▶ DESCRIPTION OF THE TASK:
Because the listing below is to be kept intact, restate all of it word for word.

········

/-- FW_STAGE's work (13 R490, R471). -/
def stageDone (w : FwWork) (flashOk : Bool) (s : State) : State :=
  let sl := 1 - s.fw.active % 2
  let m := busRead s (fnPort (w.fn % 34)) w.addr w.len
  let s : State := if flashOk && s.pin.flashWpN then s.onFw (fun x => { x with mem := mwrite (mclear x.mem (slotBase sl) slotLen) (slotBase sl) m }) else s
  let bad := if !flashOk || !s.pin.flashWpN then some 0x26 else imageFault s m
  match bad with
  | some d =>
    let s : State := s.onFw (fun x => { x with img := tdel x.img sl })
    let s : State := if d = 0x20 || d = 0x21 || d = 0x22 then trace 0 0x1002 3 (BitVec.ofNat 64 sl) (BitVec.ofNat 64 d) s else s
    workWrite w w.status (statusLine stDenied d) (setSlot sl .empty s)
  | none =>
    let (k, s) := State.fresh s
    let g := imageOf m k
    let s : State := setSlot sl .staged (s.onFw (fun x => { x with img := tset x.img sl g }))
    workWrite w w.status (statusLine stOK 0) (trace 0 0x1010 1 (BitVec.ofNat 64 sl) g.imgver s)

/-- A work is ready to end: an activation only after its last restart. -/
def workReady (s : State) (w : FwWork) : Bool := w.kind ≠ 0x13 || s.fw.queue.isEmpty

def dropWork (w : FwWork) (s : State) : State := s.onFw (fun x => { x with work := x.work.erase w })

/-- MAILBOX_WORK_DONE (13 R483, R491): the oldest work that is ready ends. -/
def workDone (flashOk : Bool) (s : State) : State :=
  if procDown s 0 || s.dev.inReset then s
  else match s.fw.work.find? (workReady s) with
    | none => s
    | some w =>
      let s : State := dropWork w s
      if w.kind = 0x12 then stageDone w flashOk s
      else if w.kind = 0x13 then
        workWrite w w.status (statusLine stOK 0)
          ((s.onFw (fun x => { x with window := true })).onProc (tmap (fun _ p => { p with newCrash := 0 })))
      else workWrite w w.status (statusLine stOK 0) (workWrite w w.addr (report s w.nonce) s)

/-- MAILBOX_WORK_DONE (13 R483). -/
def execMailboxWorkDone (flashOk : Bool) (s : State) : Host.Outcome State Fault Refusal := .next (workDone flashOk s)

/-- TRIAL_WINDOW_END (13 R494): 60 s after the activation. The image stays in trial until FW_COMMIT or a cold reset. -/
def execTrialWindowEnd (s : State) : Host.Outcome State Fault Refusal := .next (s.onFw (fun w => { w with window := false }))

end Sys2Proof.Machine
end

········

▶ RESULT FOR THIS TASK:
/-- FW_STAGE's work (13 R490, R471). -/
def stageDone (w : FwWork) (flashOk : Bool) (s : State) : State :=
  let sl := 1 - s.fw.active % 2
  let m := busRead s (fnPort (w.fn % 34)) w.addr w.len
  let s : State := if flashOk && s.pin.flashWpN then s.onFw (fun x => { x with mem := mwrite (mclear x.mem (slotBase sl) slotLen) (slotBase sl) m }) else s
  let bad := if !flashOk || !s.pin.flashWpN then some 0x26 else imageFault s m
  match bad with
  | some d =>
    let s : State := s.onFw (fun x => { x with img := tdel x.img sl })
    let s : State := if d = 0x20 || d = 0x21 || d = 0x22 then trace 0 0x1002 3 (BitVec.ofNat 64 sl) (BitVec.ofNat 64 d) s else s
    workWrite w w.status (statusLine stDenied d) (setSlot sl .empty s)
  | none =>
    let (k, s) := State.fresh s
    let g := imageOf m k
    let s : State := setSlot sl .staged (s.onFw (fun x => { x with img := tset x.img sl g }))
    workWrite w w.status (statusLine stOK 0) (trace 0 0x1010 1 (BitVec.ofNat 64 sl) g.imgver s)

/-- A work is ready to end: an activation only after its last restart. -/
def workReady (s : State) (w : FwWork) : Bool := w.kind ≠ 0x13 || s.fw.queue.isEmpty

def dropWork (w : FwWork) (s : State) : State := s.onFw (fun x => { x with work := x.work.erase w })

/-- MAILBOX_WORK_DONE (13 R483, R491): the oldest work that is ready ends. -/
def workDone (flashOk : Bool) (s : State) : State :=
  if procDown s 0 || s.dev.inReset then s
  else match s.fw.work.find? (workReady s) with
    | none => s
    | some w =>
      let s : State := dropWork w s
      if w.kind = 0x12 then stageDone w flashOk s
      else if w.kind = 0x13 then
        workWrite w w.status (statusLine stOK 0)
          ((s.onFw (fun x => { x with window := true })).onProc (tmap (fun _ p => { p with newCrash := 0 })))
      else workWrite w w.status (statusLine stOK 0) (workWrite w w.addr (report s w.nonce) s)

/-- MAILBOX_WORK_DONE (13 R483). -/
def execMailboxWorkDone (flashOk : Bool) (s : State) : Host.Outcome State Fault Refusal := .next (workDone flashOk s)

/-- TRIAL_WINDOW_END (13 R494): 60 s after the activation. The image stays in trial until FW_COMMIT or a cold reset. -/
def execTrialWindowEnd (s : State) : Host.Outcome State Fault Refusal := .next (s.onFw (fun w => { w with window := false }))

end Sys2Proof.Machine
end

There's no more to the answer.